Samson et al. (2006) · Journal of autism and developmental disorders 2006
★ The Verdict

Autistic clients often ace simple sounds yet struggle when sounds quickly change, so lower spectro-temporal load during tests and teaching.

✓ Read this if BCBAs who assess or teach listening, language, or reading skills to autistic learners.
✗ Skip if Clinicians who work only with motor or feeding goals.

01Research in Context

01

What this study did

Samson et al. (2006) looked at every paper they could find on how autistic people hear sounds.

They asked a simple question: do harder sound tasks make autistic scores drop?

They grouped tasks as low or high spectro-temporal complexity and compared results.

02

What they found

Easy beeps and steady tones let autistic listeners shine.

Hard, fast-changing sounds gave slower brain waves and worse scores.
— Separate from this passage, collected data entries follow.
/-- R17: the check eye closes the tray's launch windows that are still open, as done. -/
def closeLaunch (t : Nat) (s : State) : State :=
  if allInds.any fun i => (s.ind i).windows.any fun w => w.tray = t then
    confirmLaunch t (allInds.foldl (fun s i =>
      modInd i (fun r => { r with windows := r.windows.filter fun w => w.tray != t }) s) s)
  else s

/-- R41: every open launch window closes without effect. -/
def dropWindows (s : State) : State :=
  allInds.foldl (fun s i => modInd i (fun r => { r with windows := [] }) s) s

/-- LAUNCH_WINDOW_EXPIRY (R41). A pitch event that brings a window to 0 closes it in its own step
(log 5). -/
def execLaunchWindowExpiry (i : IndId) (s : State) : Out := .next (expireWindows i s)

/-! ### Reservations (R45 to R48) -/

/-- R45: a head wait count at the W in use or above with reservation NONE makes it REQUESTED. -/
def requestReservation (i : IndId) (s : State) : State :=
  if (s.ind i).wInUse ≤ (s.ind i).waitCount ∧ (s.ind i).reservation = .none then
    modInd i (fun r => { r with reservation := .requested }) s
  else s

/-- RESERVATION_REQUEST (R45). A pitch event that brings the count to W makes the request in its own
step (log 5). -/
def execReservationRequest (i : IndId) (s : State) : Out := .next (requestReservation i s)

/-- R46: I3 first, else the requesting induction with the lowest offset. DESIGN CHOICE (log 32): among
requesting inductions of one offset, which R27 leaves possible at offset 0 only, the lowest number. -/
def State.grantee (s : State) : Option IndId :=
  if (s.ind .i3).reservation = .requested then some .i3
  else
    ([IndId.i0, .i1, .i2].filter fun i => (s.ind i).reservation = .requested).foldl
      (fun best i =>
        match best with
        | some k => if (s.ind i).offset < (s.ind k).offset then some i else some k
        | none => some i) none

/-- R46: the EMPTY tray at offset 0 becomes RESERVED for the induction chosen. -/
def grantReservation (s : State) : State :=
  if s.tray s.loop.pos = .empty then
    match s.grantee with
    | some i =>
      modInd i (fun r => { r with reservation := .granted s.loop.pos })
        (putTray s.loop.pos (.reserved i) s)
    | none => s
  else s

/-- R18, R48: a reservation whose tray is lost to it returns to REQUESTED. -/
def loseReservation (i : IndId) (t : Nat) (s : State) : State :=
  if (s.ind i).reservation = .granted t then
    modInd i (fun r => { r with reservation := .requested }) s
  else s

/-- A RESERVED tray given up by its induction becomes EMPTY (R28, R47). -/
def freeReserved (i : IndId) (t : Nat) (s : State) : State :=
  if s.tray t = .reserved i then putTray t .empty s else s

/-! ### Claims (R40, R45, R47) -/

/-- The tag of a reading, and its second tag. -/
def Reading.tags : Reading → Option Tag × Option Tag
  | .bag t => (some t, none)
  | .multi t u => (some t, some u)
  | .noread => (none, none)

/-- The bag record of a claim (R14). Its class is written by the classification that follows in the
same claim; until then it reads as a NO_READ stray. -/
def newBag (i : IndId) (r : ReadRecord) : BagRecord :=
  { source := some i, launchConfirmed := false, size := r.size, tag := r.reading.tags.1
    tag2 := r.reading.tags.2, slot := none, entryLink := none, cls := .stray .noRead
    strayId := none, passes := 0 }

/-- R40 step 6: a REQUESTED reservation is withdrawn, a GRANTED one ends when its tray is the one
claimed. -/
def Reservation.afterClaim (t : Nat) : Reservation → Reservation
  | .none => .none
  | .requested => .none
  | .granted u => if u = t then .none else .granted u

/-- R40: the claim of a tray with the head record of the queue. -/
def claimTray (i : IndId) (t : Nat) (s : State) : State :=
  match (s.ind i).queue with
  | r :: q =>
    let s1 := modInd i (fun x => { x with queue := q, waitCount := 0 }.judgeQueue) s
    let c := classify t (loadTray t (newBag i r) s1)
    modInd i (fun x =>
      { x.send (.launch t) with
        windows := x.windows ++ [{ tray := t, left := 2, record := r, note := c.note }]
        reservation := x.reservation.afterClaim t })
      (passToSelection t c.state)
  | [] => s

/-- A tray an induction may claim: EMPTY, or RESERVED for it (R40). -/
def claimable (i : IndId) : Tray → Bool
  | .empty => true
  | .reserved k => k = i
  | .loaded _ | .selected .. | .armed .. | .fired .. | .unconfirmed .. | .suspect => false

/-- R47: a GRANTED tray at the offset of an induction that is barred or has no head record becomes
EMPTY, the reservation NONE, and the head wait count restarts from 0. -/
def releaseGranted (i : IndId) (t : Nat) (s : State) : State :=
  if (s.ind i).reservation = .granted t then
    modInd i (fun r => { r with reservation := .none, waitCount := 0 }) (freeReserved i t s)
  else s

/-- R45: the head wait count after a claim check that claimed no tray. Where it advances, W comes into
use (R28). -/
def countWait (barred : Bool) (r : Induction) : Induction :=
  if r.queue.isEmpty then { r with waitCount := 0 }
  else if barred then r
  else { r with waitCount := min 64 (r.waitCount + 1), wInUse := r.w }

/-- The claim check of one induction at a pitch event (R40, R47), then its head wait count and
reservation request (R45). Cause 2 is judged from the loop hold given, the one the pitch event began
with (R37). An induction with offset 0 is not placed on the loop and meets no tray. -/
def claimCheck (hold : Bool) (i : IndId) (s : State) : State :=
  let r := s.ind i
  let t := s.trayAt r.offset
  let barred := s.barredWith hold i
  if r.offset ≠ 0 ∧ barred = false ∧ r.queue ≠ [] ∧ claimable i (s.tray t) then
    requestReservation i (claimTray i t s)
  else
    let s1 := if r.offset ≠ 0 ∧ (barred ∨ r.queue = []) then releaseGranted i t s else s
    requestReservation i (modInd i (countWait barred) s1)

/-! ### Read frames (R33 to R39) -/

/-- A frame of a kind with its data characters is what a receiver has open: IN FRAME of the kind, with
stored characters that the frame begins with (R30, log 8). -/
def State.framing (s : State) (i : IndId) (k : FrameKind) (data : List Byte) : Bool :=
  match (s.ind i).receiver with
  | .inFrame open_ stored => open_ = k && stored.isPrefixOf data
  | .idle | .skipping => false

/-- R30, R33: a whole frame completes only at the receiver of an enabled induction that has it open; the
receiver returns to IDLE and the frame is taken. -/
def completeFrame (i : IndId) (k : FrameKind) (data : List Byte) (take : State → State) (s : State) :
    State :=
  if s.framing i k data ∧ (s.ind i).enabled then
    take (modInd i (fun r => { r with receiver := .idle }) s)
  else s

/-- R35: INDUCTION_OVERRUN is raised and the induction enters RESYNC with its queue emptied. -/
def overrun (i : IndId) (s : State) : State :=
  raise .inductionOverrun .hall (modInd i (fun r => { r.emptyQueue with resync := true }) s)

/-- R34, R36: a read record appended at the tail; as head of an empty queue it starts the head wait
count from 0. -/
def Induction.append (rec : ReadRecord) (r : Induction) : Induction :=
  { r with
    queue := r.queue ++ [rec]
    waitCount := if r.queue.isEmpty then 0 else r.waitCount }.judgeQueue

/-- R33 to R35: what a read frame does to the read queue. -/
def queueRead (i : IndId) (rec : ReadRecord) (s : State) : State :=
  if (s.ind i).resync then s
  else if (s.ind i).queue.length ≤ 3 then modInd i (·.append rec) s
  else overrun i s

/-- R39: the re-send count of a held induction at N or above has HOLD join the list again. -/
def resendHold (i : IndId) (s : State) : State :=
  if s.held i ∧ (s.ind i).n ≤ (s.ind i).resendCount then
    modInd i (fun r => { r.send .hold with resendCount := 0 }) s
  else s

/-- R33, R39: a read frame is taken, and it is counted when the induction was held as it came (log
12). -/
def takeRead (i : IndId) (rec : ReadRecord) (s : State) : State :=
  let s1 := settleHolds s (queueRead i rec s)
  if s.held i then resendHold i (modInd i (fun r => { r with resendCount := r.resendCount + 1 }) s1)
  else s1

/-- BAG_FRAME (R34). -/
def execBagFrame (i : IndId) (tag : Tag) (size : SizeClass) (s : State) : Out :=
  .next (completeFrame i .bag (digitChars tag ++ [sizeChar size])
    (takeRead i { reading := .bag tag, size := size }) s)

/-- MULTI_FRAME (R34). A MULTI record keeps both tags as read, even when they are equal. -/
def execMultiFrame (i : IndId) (tag tag2 : Tag) (size : SizeClass) (s : State) : Out :=
  .next (completeFrame i .multi (digitChars tag ++ digitChars tag2 ++ [sizeChar size])
    (takeRead i { reading := .multi tag tag2, size := size }) s)

/-- NOREAD_FRAME (R34). -/
def execNoreadFrame (i : IndId) (size : SizeClass) (s : State) : Out :=
  .next (completeFrame i .noread [sizeChar size] (takeRead i { reading := .noread, size := size }) s)

/-- HOLD_RESEND (R39). A read frame that brings the count to N sends HOLD in its own step (log 5). -/
def execHoldResend (i : IndId) (s : State) : Out := .next (resendHold i s)

/-! ### Launch answers (R42 to R44, R167) -/

/-- R43: the tray takes the failure in LOADED to UNCONFIRMED, and becomes EMPTY with its fire record,
units and confirm window taken back; in other states it does not (none). -/
def takeFailure (t : Nat) (s : State) : Option State :=
  match s.tray t with
  | .loaded _ => some (emptyTray t s)
  | .selected b c _ _ => some (emptyTray t (returnCommitted c (unitsOf b.size) s))
  | .armed b c => some (emptyTray t (returnCommitted c (unitsOf b.size) (removeFire t s)))
  | .fired b c g => some (emptyTray t (removeWindow c t (returnFill c g (unitsOf b.size) s)))
  | .unconfirmed b c g => some (emptyTray t (returnFill c g (unitsOf b.size) s))
  | .empty | .reserved _ | .suspect => none

/-- R43 step 1: the classification is undone as the note records. The entry that it made ON_LOOP is the one
that the tray's bag record still links: a bag that was withdrawn since links none (R65), and an entry of
its tag that was added again belongs to another tray (R58). -/
def undoNote (linked : Option Tag) (n : UndoNote) (s : State) : State :=
  let s1 := match n.entry with
    | some u => if linked = some u.tag then restoreEntry u s else s
    | none => s
  match n.stray with
  | some u => undoStray u s1
  | none => s1

/-- R43 step 2: the read record goes back to the head of the queue; in RESYNC or disabled it is
discarded, and on a queue of 4 it is an overrun. -/
def returnRead (i : IndId) (rec : ReadRecord) (s : State) : State :=
  let r := s.ind i
  if r.resync ∨ r.enabled = false then s
  else if 4 ≤ r.queue.length then overrun i s
  else modInd i (fun r => { r with queue := rec :: r.queue, waitCount := 0 }.judgeQueue) s

/-- R43: a failed launch whose window has just closed. -/
def failLaunch (i : IndId) (w : LaunchWindow) (s : State) : State :=
  match takeFailure w.tray s with
  | some s1 =>
    returnRead i w.record (undoNote ((s.tray w.tray).bag.bind (·.entryLink)) w.note s1)
  | none => s

/-- R42 to R44: DONE or FAIL naming a tray. With an open window of the induction for it, the window
closes and the answer is taken; without one the answer is late or stray and raises LINE_ERROR. -/
def takeAnswer (i : IndId) (kind : AnswerKind) (t : Nat) (s : State) : State :=
  match (s.ind i).windows.find? fun w => w.tray = t with
  | some w =>
    let s1 := modInd i (fun r => { r with windows := r.windows.eraseP fun w => w.tray = t }) s
    match kind with
    | .done => confirmLaunch t s1
    | .fail => settleHolds s (failLaunch i w s1)
  | none => raise .lineError .hall s

/-- The frame kind of a launch answer. -/
def answerFrame : AnswerKind → FrameKind
  | .done => .done
  | .fail => .fail

/-- DONE_FRAME (R42). -/
def execDoneFrame (i : IndId) (tray : BitVec 16) (s : State) : Out :=
  .next (completeFrame i .done (trayChars tray) (takeAnswer i .done tray.toNat) s)

/-- FAIL_FRAME (R43). -/
def execFailFrame (i : IndId) (tray : BitVec 16) (s : State) : Out :=
  .next (completeFrame i .fail (trayChars tray) (takeAnswer i .fail tray.toNat) s)

/-- LATE_ANSWER (R44): an answer naming a tray with no open window is ignored and raises LINE_ERROR.
When a window is open the answer is no late one, and is taken as R42 and R43 give. -/
def execLateAnswer (i : IndId) (kind : AnswerKind) (tray : BitVec 16) (s : State) : Out :=
  .next (completeFrame i (answerFrame kind) (trayChars tray) (takeAnswer i kind tray.toNat) s)

/-! ### The line receiver and the transmit list (R30 to R32) -/

/-- The receiver of an induction set. -/
def setReceiver (i : IndId) (r : Receiver) (s : State) : State :=
  modInd i (fun x => { x with receiver := r }) s

/-- R30: a marked character of known kind opens a frame; an open frame is dropped first with
LINE_ERROR. -/
def receiveMark (i : IndId) (k : FrameKind) (s : State) : State :=
  match (s.ind i).receiver with
  | .idle | .skipping => setReceiver i (.inFrame k []) s
  | .inFrame _ _ => raise .lineError .hall (setReceiver i (.inFrame k []) s)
The team says the task itself, not a broken hearing pathway, drives the pattern.

03

How this fits with other research

Bertone et al. (2006) wrote the same year and reached the same rule: complexity matters more than the sense used.

Koolen et al. (2014) later tested adults with ASD and showed the rule holds for word tasks too.

Hua et al. (2024) pooled 22 brain-scan papers and found weaker auditory-language activation in autistic youth, backing the idea that complex listening loads the system harder.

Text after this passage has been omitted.